Figure 5Bsummarizes the effect of thiopental on a total of six SRT neurons recorded in two animals (animal no. 5: n = 5; animal no. 7: n = 1). Overall, thiopental-induced motoneuron suppression lasted approximately 7.5–10 min longer and was relatively greater than SRT neuronal suppression. Here again, the drug's action on the induction of slow, spindle-like (7–15 Hz) events in the electroencephalogram waveform was brief (7.5 min) when compared with depression of sensory (15 min) and motor neuron activities (22.5 min). Finally, as indicated in figure 5, both DSCT and SRT neurons were suppressed to the same relative degree (DSCT 50%vs . SRT 58%) 10 min following injection of thiopental.

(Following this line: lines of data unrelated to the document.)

-- ==== Sys2Proof/Laws/Memory.lean ====
section
/-!
SUPPORT. Byte memory: every operation keeps the canonical form, a write is read back, and nothing else changes.
-/
namespace Sys2Proof.Machine

open Sys2Proof

/-- The canonical form: addresses strictly rising, and no zero byte listed. -/
theorem Memory.wf_iff : ∀ m : Memory, m.wf = true ↔ m.Pairwise (fun a b => a.1 < b.1) ∧ ∀ c ∈ m, c.2 ≠ 0#8
  | [] => by simp [Memory.wf]
  | [(_, b)] => by simp [Memory.wf]
  | (a, b) :: (c, e) :: t => by
    have ih := Memory.wf_iff ((c, e) :: t)
    simp only [Memory.wf, Bool.and_eq_true, bne_iff_ne, ne_eq, decide_eq_true_eq]
    constructor
    · rintro ⟨⟨hb, hac⟩, ht⟩
      obtain ⟨hp, hz⟩ := ih.1 ht
      refine ⟨List.pairwise_cons.2 ⟨fun x hx => ?_, hp⟩, fun x hx => ?_⟩
      · rcases List.mem_cons.1 hx with rfl | hx
        · exact hac
        · exact Nat.lt_trans hac ((List.pairwise_cons.1 hp).1 x hx)
      · rcases List.mem_cons.1 hx with rfl | hx
        · exact hb
        · exact hz x hx
    · rintro ⟨hp, hz⟩
      obtain ⟨h1, h2⟩ := List.pairwise_cons.1 hp
      exact ⟨⟨hz (a, b) (by simp), h1 (c, e) (by simp)⟩, ih.2 ⟨h2, fun x hx => hz x (List.mem_cons_of_mem _ hx)⟩⟩

@[simp] theorem Memory.wf_nil : Memory.wf [] = true := rfl

theorem Memory.wf_tail {c : Host.Cell} {t : Memory} (h : Memory.wf (c :: t) = true) : Memory.wf t = true := by
  rw [Memory.wf_iff] at *
  exact ⟨(List.pairwise_cons.1 h.1).2, fun x hx => h.2 x (List.mem_cons_of_mem _ hx)⟩

theorem Memory.filter_wf {m : Memory} (h : m.wf = true) (p : Host.Cell → Bool) : Memory.wf (m.filter p) = true := by
  rw [Memory.wf_iff] at *
  exact ⟨h.1.filter _, fun c hc => h.2 c (List.mem_filter.1 hc).1⟩

/-- What a write lists: what was listed elsewhere, and the byte written unless it is zero. -/
theorem Memory.mem_write {m : Memory} {a : Nat} {b : Byte} {c : Host.Cell} (h : c ∈ m.write a b) :
    c ∈ m ∨ (c = (a, b) ∧ b ≠ 0#8) := by
  induction m with
  | nil => unfold Memory.write at h; split at h <;> simp_all
  | cons x t ih =>
    obtain ⟨j, d⟩ := x
    unfold Memory.write at h
    split at h
    · split at h
      · exact .inl h
      · rcases List.mem_cons.1 h with rfl | h
        · exact .inr ⟨rfl, ‹_›⟩
        · exact .inl h
    · split at h
      · split at h
        · exact .inl (List.mem_cons_of_mem _ h)
        · rcases List.mem_cons.1 h with rfl | h
          · exact .inr ⟨rfl, ‹_›⟩
          · exact .inl (List.mem_cons_of_mem _ h)
      · rcases List.mem_cons.1 h with rfl | h
        · exact .inl (by simp)
        · exact (ih h).imp (List.mem_cons_of_mem _) id

theorem Memory.write_wf {m : Memory} (h : m.wf = true) (a : Nat) (b : Byte) : (m.write a b).wf = true := by
  induction m with
  | nil => unfold Memory.write; split <;> simp_all [Memory.wf]
  | cons x t ih =>
    obtain ⟨j, d⟩ := x
    have ht := ih (Memory.wf_tail h)
    have h' := (Memory.wf_iff _).1 h
    obtain ⟨h1, h2⟩ := List.pairwise_cons.1 h'.1
    unfold Memory.write
    split
    · split
      · exact h
      · rename_i hlt hb
        rw [Memory.wf_iff]
        refine ⟨List.pairwise_cons.2 ⟨fun c hc => ?_, h'.1⟩, fun c hc => ?_⟩
        · rcases List.mem_cons.1 hc with rfl | hc
          · exact hlt
          · exact Nat.lt_trans hlt (h1 c hc)
        · rcases List.mem_cons.1 hc with rfl | hc
          · exact hb
          · exact h'.2 c hc
    · split
      · split
        · exact Memory.wf_tail h
        · rename_i heq hb
          subst heq
          rw [Memory.wf_iff]
          refine ⟨List.pairwise_cons.2 ⟨h1, h2⟩, fun c hc => ?_⟩
          rcases List.mem_cons.1 hc with rfl | hc
          · exact hb
          · exact h'.2 c (List.mem_cons_of_mem _ hc)
      · rename_i hnlt hne
        have ht' := (Memory.wf_iff _).1 ht
        rw [Memory.wf_iff]
        refine ⟨List.pairwise_cons.2 ⟨fun c hc => ?_, ht'.1⟩, fun c hc => ?_⟩
        · rcases Memory.mem_write hc with hc | ⟨rfl, -⟩
          · exact h1 c hc
          · exact Nat.lt_of_le_of_ne (Nat.not_lt.1 hnlt) (fun e => hne e.symm)
        · rcases List.mem_cons.1 hc with rfl | hc
          · exact h'.2 _ (by simp)
          · exact ht'.2 c hc

theorem Memory.writeN_wf {m : Memory} (h : m.wf = true) (a : Nat) (bs : Bytes) : (m.writeN a bs).wf = true := by
  induction bs generalizing m a with
  | nil => exact h
  | cons b t ih => exact ih (Memory.write_wf h a b) (a + 1)

theorem Memory.append_wf {m n : Memory} (hm : m.wf = true) (hn : n.wf = true) (h : ∀ a ∈ m, ∀ b ∈ n, a.1 < b.1) :
    Memory.wf (m ++ n) = true := by
  rw [Memory.wf_iff] at *
  refine ⟨List.pairwise_append.2 ⟨hm.1, hn.1, h⟩, fun c hc => ?_⟩
  rcases List.mem_append.1 hc with hc | hc
  · exact hm.2 c hc
  · exact hn.2 c hc

theorem Memory.copySpan_wf {m src : Memory} (hm : m.wf = true) (hs : src.wf = true) (lo hi : Nat) :
    (m.copySpan src lo hi).wf = true := by
  unfold Memory.copySpan Memory.span
  refine Memory.append_wf (Memory.append_wf (Memory.filter_wf hm _) (Memory.filter_wf hs _) ?_) (Memory.filter_wf hm _) ?_
  · intro a ha b hb
    simp only [List.mem_filter, decide_eq_true_eq, Bool.and_eq_true] at ha hb
    omega
  · intro a ha b hb
    simp only [List.mem_append, List.mem_filter, decide_eq_true_eq, Bool.and_eq_true] at ha hb
    omega

theorem Memory.without_wf {m : Memory} (h : m.wf = true) (lo hi : Nat) : (m.without lo hi).wf = true := Memory.filter_wf h _

/-- A byte below every listed address reads zero. -/
theorem Memory.read_of_lt {m : Memory} {a : Nat} (h : ∀ c ∈ m, a < c.1) : m.read a = 0#8 := by
  induction m with
  | nil => rfl
  | cons x t ih =>
    obtain ⟨j, d⟩ := x
    have : a < j := h (j, d) (by simp)
    rw [Memory.read, if_neg (by omega)]
    exact ih (fun c hc => h c (List.mem_cons_of_mem _ hc))

/-- A write changes the byte at its address and no other. -/
theorem Memory.read_write {m : Memory} (h : m.wf = true) (a : Nat) (b : Byte) (x : Nat) :
    (m.write a b).read x = if x = a then b else m.read x := by
  induction m with
  | nil =>
    unfold Memory.write
    by_cases hb : b = 0#8
    · rw [if_pos hb]; subst hb; split <;> rfl
    · rw [if_neg hb]
      simp only [Memory.read]
      by_cases hx : x = a
      · simp [hx]
      · rw [if_neg (fun e => hx e.symm), if_neg hx]
  | cons y t ih =>
    obtain ⟨j, d⟩ := y
    have ht := Memory.wf_tail h
    have h1 := (List.pairwise_cons.1 ((Memory.wf_iff _).1 h).1).1
    unfold Memory.write
    split
    · rename_i hlt
      have hz : Memory.read ((j, d) :: t) a = 0#8 := Memory.read_of_lt (fun c hc => by
        rcases List.mem_cons.1 hc with rfl | hc
        · exact hlt
        · exact Nat.lt_trans hlt (h1 c hc))
      by_cases hb : b = 0#8
      · rw [if_pos hb]
        by_cases hx : x = a
        · rw [if_pos hx, hx, hz, hb]
        · rw [if_neg hx]
      · rw [if_neg hb]
        by_cases hx : x = a
        · subst hx; rw [if_pos rfl, Memory.read, if_pos rfl]
        · rw [if_neg hx, Memory.read, if_neg (fun e => hx e.symm)]
    · split
      · rename_i heq
        subst heq
        have hz : Memory.read t a = 0#8 := Memory.read_of_lt h1
        by_cases hb : b = 0#8
        · rw [if_pos hb]
          by_cases hx : x = a
          · rw [if_pos hx, hx, hz, hb]
          · rw [if_neg hx]
            conv_rhs => rw [Memory.read]
            rw [if_neg (fun e => hx e.symm)]
        · rw [if_neg hb]
          by_cases hx : x = a
          · subst hx; rw [if_pos rfl, Memory.read, if_pos rfl]
          · rw [if_neg hx, Memory.read, if_neg (fun e => hx e.symm)]
            conv_rhs => rw [Memory.read]
            rw [if_neg (fun e => hx e.symm)]
      · rename_i hnlt hne
        rw [Memory.read, ih ht]
        by_cases hx : x = a
        · rw [if_pos hx, if_neg (fun e => hne (hx.symm.trans e.symm)), if_pos hx]
        · rw [if_neg hx, if_neg hx, Memory.read]

/-- A byte string written is read back where it lies, and every byte outside it reads as before. -/
theorem Memory.read_writeN {m : Memory} (h : m.wf = true) (a : Nat) (bs : Bytes) (x : Nat) :
    (m.writeN a bs).read x = if a ≤ x ∧ x < a + bs.length then nth 0#8 bs (x - a) else m.read x := by
  induction bs generalizing m a with
  | nil => rw [Memory.writeN, if_neg (by simp)]
  | cons b t ih =>
    rw [Memory.writeN, ih (Memory.write_wf h a b) (a + 1), Memory.read_write h]
    simp only [List.length_cons]
    by_cases hx : x = a
    · subst hx
      rw [if_neg (by omega), if_pos rfl, if_pos (by omega), Nat.sub_self]
      rfl
    · by_cases hr : a + 1 ≤ x ∧ x < a + 1 + t.length
      · rw [if_pos hr, if_pos (by omega)]
        obtain ⟨k, rfl⟩ : ∃ k, x = a + 1 + k := ⟨x - (a + 1), by omega⟩
        have e1 : a + 1 + k - (a + 1) = k := by omega
        have e2 : a + 1 + k - a = k + 1 := by omega
        rw [e1, e2]
        rfl
      · rw [if_neg hr, if_neg hx, if_neg (by omega)]

/-- What is read back of a byte string just written is that byte string. -/
theorem Memory.readN_writeN {m : Memory} (h : m.wf = true) (a : Nat) (bs : Bytes) :
    (m.writeN a bs).readN a bs.length = bs := by
  suffices H : ∀ (k : Nat) (cs : Bytes), (∀ i, i < cs.length → (m.writeN a bs).read (a + k + i) = nth 0#8 cs i) →
      (m.writeN a bs).readN (a + k) cs.length = cs by
    have := H 0 bs (fun i hi => by
      rw [Memory.read_writeN h, if_pos (by omega)]
      congr 1
      omega)
    simpa using this
  intro k cs
  induction cs generalizing k with
  | nil => intro _; rfl
  | cons c t ih =>
    intro hc
    have h0 := hc 0 (by simp)
    simp only [List.length_cons, Memory.readN]
    rw [show (m.writeN a bs).read (a + k) = c from by simpa [nth] using h0]
    rw [show a + k + 1 = a + (k + 1) by omega]
    rw [ih (k + 1) (fun i hi => by
      have := hc (i + 1) (by simpa using hi)
      rw [show a + (k + 1) + i = a + k + (i + 1) by omega, this]
      rfl)]

end Sys2Proof.Machine
end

Peripheral Nerve Stimulation.
Dorsal Spinocerebellar Tract Neurons.
Most DSCT neurons responded to low-intensity stimulation of the sciatic nerve prior to the induction of thiopental anesthesia (fig. 6A). At just suprathreshold intensity (mean stimulus intensity: 308.7 ± 28.8 μA), the neuronal response to sciatic nerve stimulation was compound in nature and characterized by a short latency response (1.5–10 ms) and a variable, longer latency response (15–34 ms). The magnitude of the short latency response was always larger than the longer latency response. There was often a period of quiescence between the short and longer latency response components. This could either be due to oligosynaptic inhibitory pathways recruited during the stimulus presentation or to slower conducting afferent fibers. It is not possible at the moment to discern between these possibilities. For these reasons, the action of thiopental on the late component was not quantified.
An example of the action of thiopental on sciatic nerve–evoked stimulation is presented in figure 6A. In this particular example, poststimulus time histograms were constructed in response to 80 consecutive stimuli. During the state of quiet wakefulness, the magnitude of the cell's response and the average latency-to-onset measured 1.6 spikes/trial and 5.1 ms, respectively. Following the induction of thiopental anesthesia, the response magnitude was reduced by 44% to 0.9 spikes/trial and the latency-to-onset was prolonged by 29% to 5.8 ms. On partial recovery, which occurred 20 min thereafter, the response magnitude measured 1.3 spikes/trial and the latency-to-onset decreased to 5.1 ms.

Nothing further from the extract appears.